--- YOUR ASSIGNMENT ---
Reproduce the records below exactly as given.

╭─ WORKING DATA

-- ==== Sys2Proof/Config.lean ====
section
/-! DEFINITION. The parameters of the block (spec/00_scope.md R6) and of the master (R7). An OPEN parameter that State.reset
needs is an opaque constant: nothing in Lean can prove a value of it, so a claim holds for every value the implementation
may choose. `FINISH_ON_RESTART` and the driver's own parameters are arguments where they are used
(Machine/Transport.lean, Machine/Driver.lean). -/

namespace Sys2Proof.Config

/-- `MEM_INIT`: the contents of the 256 slots after initialization, "initial value implementation-defined"
(spec/10_state.md R25, spec/92_eei_decisions.md D6). DESIGN CHOICE, safe [log 1]: an opaque constant. -/
opaque memInit : Byte → Byte

/-- `SLAVE_ADDR`: the bus address given to `bind` (spec/10_state.md R19, R25, spec/92_eei_decisions.md D9). DESIGN CHOICE,
safe [log 2]: an opaque constant. -/
opaque slaveAddr : BusAddr

/-- `CURSOR_INIT`: 0 (spec/00_scope.md R6, spec/92_eei_decisions.md D7). DEDUCED, unsafe [log 4]. -/
def cursorInit : Byte := 0

/-- `LATCH_INIT`: false, the state `AwaitingAddress` (spec/00_scope.md R6). -/
def latchInit : Bool := false

/-- `MEM_SIZE`: the number of byte slots (spec/00_scope.md R6). -/
def memSize : Nat := 256

/-- The example value of `SLAVE_ADDR` (spec/10_state.md R19). No rule depends on it. -/
def exampleSlaveAddr : BusAddr := 0x17

/-- `OFFSET_STEP`: the advance of the driver's address offset per iteration (spec/00_scope.md R7). -/
def offsetStep : Byte := 32

end Sys2Proof.Config
end

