-- ==== Sys2Proof/Machine/Finish.lean ====
section
/-! DEFINITION. The Finished event: `FIN` (spec/42_finish.md R85). -/

namespace Sys2Proof.Machine

/-- `FIN` (spec/42_finish.md R85): the flag is cleared, the cursor and the memory keep their values and there is no
response. -/
def execFin (s : State) : Host.Outcome State Fault Refusal := .next (s.unlatch.noResponse)

end Sys2Proof.Machine
end

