-- ==== Sys2Proof/Machine/Request.lean ====
section
/-! DEFINITION. The ByteRequested event: `REQ` (spec/41_request.md R80). -/

namespace Sys2Proof.Machine

/-- `REQ` (spec/41_request.md R80): the byte at the cursor before the event is the response, and the cursor advances. The
flag is neither read nor written, and no address byte need have come before (R83). -/
def execReq (s : State) : Host.Outcome State Fault Refusal :=
  .next ((s.respond (s.memRead (effectiveAddress s))).advance)

end Sys2Proof.Machine
end

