/-- An accepted command's step too: XACT_SEND's and XACT_READ's are the only ones. -/
theorem CommandDoes.xstateRow {i : Instr} {w : Word} (m : CommandDoes i s t) (hq : s.sequenced = true)
    (hb : s.status.busy = false) (hc : CommandAt s w) (hd : Sys2Proof.decode (.cmd w) = .ok i)
    (hx : t.xstate ≠ s.xstate) : XstateRow s t := by
  have hw := encode_of_decode_cmd hd
  obtain ⟨hfree, -⟩ := fits_of_free hq hb
  -- XACT_SEND's first line, which ends AckRead
  have resets : i = .xactSend → t.xstate = .idle → XstateRow s t := by
    rintro rfl hx'
    cases hw
    obtain hs | hs := hfree
    · exact absurd (hx'.trans hs.symm) hx
    · exact .sendCommand hs hx' hc
  cases m.ends with
  | ended r hcomp hx' =>
    obtain hx' | ⟨hx', rfl | rfl, hne⟩ := hx'
    · exact absurd hx' hx
    · exact resets rfl hx'
    · cases hw
      obtain ⟨e, rfl⟩ := Option.ne_none_iff_exists'.mp hne
      exact .error hx' ⟨e, hcomp⟩ fun _ => hc
  | runs _ _ hruns =>
    obtain ⟨-, hx', -⟩ | ⟨rfl, hx', -⟩ | ⟨rfl, hs, hx', _, _, wt, -, hwt⟩ := hruns
    · exact absurd hx' hx
    · exact resets rfl hx'
    · cases hw
      exact .readCommand hs hx' (hwt ▸ wt.wstate_ne_idle) hc

theorem StepDoes.xstateRow (m : StepDoes s t) (hq : s.sequenced = true) (h : step s = .next t)
    (hr : s.rst = false) (hn : ∀ ts, s.turns ≠ .env (.rst true) :: ts) (hx : t.xstate ≠ s.xstate) :
    XstateRow s t := by
  cases m with
  | op m _ _ htx => exact m.step.xstateRow hq h hr hn hx htx
  | edge ts v _ ht =>
    subst ht
    obtain ⟨-, -, hx', -⟩ := irqChange_sequencer v { s with turns := ts }
    exact absurd hx' hx
  | idle m => exact absurd m.xstate hx
  | port _ _ _ _ _ _ hx' => exact absurd hx' hx
  | command hb i w hc hd m => exact m.xstateRow hq hb hc hd hx
  | illegal _ _ _ _ _ _ hx' => exact absurd hx' hx

theorem step_assertRst {ts : List Turn} (ht : s.turns = .env (.rst true) :: ts) (hr : s.rst = false) :
    step s = .next (State.blockReset { s with turns := ts, rst := true }) := by
  rw [step_eq_move ht hr]
  simp only [State.move, State.envMove, hr, Bool.true_eq_false, if_false]

end

/-- Every step that changes XSTATE is a row of the table, or `rst` is or becomes asserted. -/
theorem xstateRow_or_reset {s t : State} (hq : s.sequenced = true) (h : step s = .next t)
    (hx : t.xstate ≠ s.xstate) :
    XstateRow s t ∨ t.xstate = .idle ∧ (s.rst = true ∨ t.rst = true) := by
  obtain ⟨-, e⟩ | ⟨x, ts, hts, ⟨hr, -⟩ | ⟨hr, e⟩⟩ := step_cases s
  · cases e.symm.trans h
    exact absurd rfl hx
  · by_cases hn : ∀ ts, s.turns ≠ .env (.rst true) :: ts
    · obtain m | ⟨ts, hts, -⟩ := step_does_or_resets h hr
      · exact .inl (m.xstateRow hq h hr hn hx)
      · exact absurd hts (hn ts)
    · obtain ⟨ts, hts⟩ := not_forall_not.mp hn
      cases (step_assertRst hts hr).symm.trans h
      exact .inr ⟨rfl, .inr rfl⟩
  · obtain ⟨u, hu, -⟩ := moveInReset_eq x { s with turns := ts }
    cases (e.trans hu).symm.trans h
    exact .inr ⟨rfl, .inl hr⟩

╰─

--- ANSWER BOX ---
-- ==== Sys2Proof/Config.lean ====
section
/-! DEFINITION. The parameters of the block (spec/00_scope.md R6) and of the master (R7). An OPEN parameter that State.reset
needs is an opaque constant: nothing in Lean can prove a value of it, so a claim holds for every value the implementation
may choose. `FINISH_ON_RESTART` and the driver's own parameters are arguments where they are used
(Machine/Transport.lean, Machine/Driver.lean). -/

namespace Sys2Proof.Config

/-- `MEM_INIT`: the contents of the 256 slots after initialization, "initial value implementation-defined"
(spec/10_state.md R25, spec/92_eei_decisions.md D6). DESIGN CHOICE, safe [log 1]: an opaque constant. -/
opaque memInit : Byte → Byte

/-- `SLAVE_ADDR`: the bus address given to `bind` (spec/10_state.md R19, R25, spec/92_eei_decisions.md D9). DESIGN CHOICE,
safe [log 2]: an opaque constant. -/
opaque slaveAddr : BusAddr

/-- `CURSOR_INIT`: 0 (spec/00_scope.md R6, spec/92_eei_decisions.md D7). DEDUCED, unsafe [log 4]. -/
def cursorInit : Byte := 0

/-- `LATCH_INIT`: false, the state `AwaitingAddress` (spec/00_scope.md R6). -/
def latchInit : Bool := false

/-- `MEM_SIZE`: the number of byte slots (spec/00_scope.md R6). -/
def memSize : Nat := 256

/-- The example value of `SLAVE_ADDR` (spec/10_state.md R19). No rule depends on it. -/
def exampleSlaveAddr : BusAddr := 0x17

/-- `OFFSET_STEP`: the advance of the driver's address offset per iteration (spec/00_scope.md R7). -/
def offsetStep : Byte := 32

end Sys2Proof.Config
end

-- ==== Sys2Proof/Machine/Finish.lean ====
section
/-! DEFINITION. The Finished event: `FIN` (spec/42_finish.md R85). -/

namespace Sys2Proof.Machine

/-- `FIN` (spec/42_finish.md R85): the flag is cleared, the cursor and the memory keep their values and there is no
response. -/
def execFin (s : State) : Host.Outcome State Fault Refusal := .next (s.unlatch.noResponse)

end Sys2Proof.Machine
end

-- ==== Sys2Proof/Machine/Request.lean ====
section
/-! DEFINITION. The ByteRequested event: `REQ` (spec/41_request.md R80). -/

namespace Sys2Proof.Machine

/-- `REQ` (spec/41_request.md R80): the byte at the cursor before the event is the response, and the cursor advances. The
flag is neither read nor written, and no address byte need have come before (R83). -/
def execReq (s : State) : Host.Outcome State Fault Refusal :=
  .next ((s.respond (s.memRead (effectiveAddress s))).advance)

end Sys2Proof.Machine
end

/-- An accepted command's step too: XACT_SEND's and XACT_READ's are the only ones. -/
theorem CommandDoes.xstateRow {i : Instr} {w : Word} (m : CommandDoes i s t) (hq : s.sequenced = true)
    (hb : s.status.busy = false) (hc : CommandAt s w) (hd : Sys2Proof.decode (.cmd w) = .ok i)
    (hx : t.xstate ≠ s.xstate) : XstateRow s t := by
  have hw := encode_of_decode_cmd hd
  obtain ⟨hfree, -⟩ := fits_of_free hq hb
  -- XACT_SEND's first line, which ends AckRead
  have resets : i = .xactSend → t.xstate = .idle → XstateRow s t := by
    rintro rfl hx'
    cases hw
    obtain hs | hs := hfree
    · exact absurd (hx'.trans hs.symm) hx
    · exact .sendCommand hs hx' hc
  cases m.ends with
  | ended r hcomp hx' =>
    obtain hx' | ⟨hx', rfl | rfl, hne⟩ := hx'
    · exact absurd hx' hx
    · exact resets rfl hx'
    · cases hw
      obtain ⟨e, rfl⟩ := Option.ne_none_iff_exists'.mp hne
      exact .error hx' ⟨e, hcomp⟩ fun _ => hc
  | runs _ _ hruns =>
    obtain ⟨-, hx', -⟩ | ⟨rfl, hx', -⟩ | ⟨rfl, hs, hx', _, _, wt, -, hwt⟩ := hruns
    · exact absurd hx' hx
    · exact resets rfl hx'
    · cases hw
      exact .readCommand hs hx' (hwt ▸ wt.wstate_ne_idle) hc

theorem StepDoes.xstateRow (m : StepDoes s t) (hq : s.sequenced = true) (h : step s = .next t)
    (hr : s.rst = false) (hn : ∀ ts, s.turns ≠ .env (.rst true) :: ts) (hx : t.xstate ≠ s.xstate) :
    XstateRow s t := by
  cases m with
  | op m _ _ htx => exact m.step.xstateRow hq h hr hn hx htx
  | edge ts v _ ht =>
    subst ht
    obtain ⟨-, -, hx', -⟩ := irqChange_sequencer v { s with turns := ts }
    exact absurd hx' hx
  | idle m => exact absurd m.xstate hx
  | port _ _ _ _ _ _ hx' => exact absurd hx' hx
  | command hb i w hc hd m => exact m.xstateRow hq hb hc hd hx
  | illegal _ _ _ _ _ _ hx' => exact absurd hx' hx

theorem step_assertRst {ts : List Turn} (ht : s.turns = .env (.rst true) :: ts) (hr : s.rst = false) :
    step s = .next (State.blockReset { s with turns := ts, rst := true }) := by
  rw [step_eq_move ht hr]
  simp only [State.move, State.envMove, hr, Bool.true_eq_false, if_false]

end

/-- Every step that changes XSTATE is a row of the table, or `rst` is or becomes asserted. -/
theorem xstateRow_or_reset {s t : State} (hq : s.sequenced = true) (h : step s = .next t)
    (hx : t.xstate ≠ s.xstate) :
    XstateRow s t ∨ t.xstate = .idle ∧ (s.rst = true ∨ t.rst = true) := by
  obtain ⟨-, e⟩ | ⟨x, ts, hts, ⟨hr, -⟩ | ⟨hr, e⟩⟩ := step_cases s
  · cases e.symm.trans h
    exact absurd rfl hx
  · by_cases hn : ∀ ts, s.turns ≠ .env (.rst true) :: ts
    · obtain m | ⟨ts, hts, -⟩ := step_does_or_resets h hr
      · exact .inl (m.xstateRow hq h hr hn hx)
      · exact absurd hts (hn ts)
    · obtain ⟨ts, hts⟩ := not_forall_not.mp hn
      cases (step_assertRst hts hr).symm.trans h
      exact .inr ⟨rfl, .inr rfl⟩
  · obtain ⟨u, hu, -⟩ := moveInReset_eq x { s with turns := ts }
    cases (e.trans hu).symm.trans h
    exact .inr ⟨rfl, .inl hr⟩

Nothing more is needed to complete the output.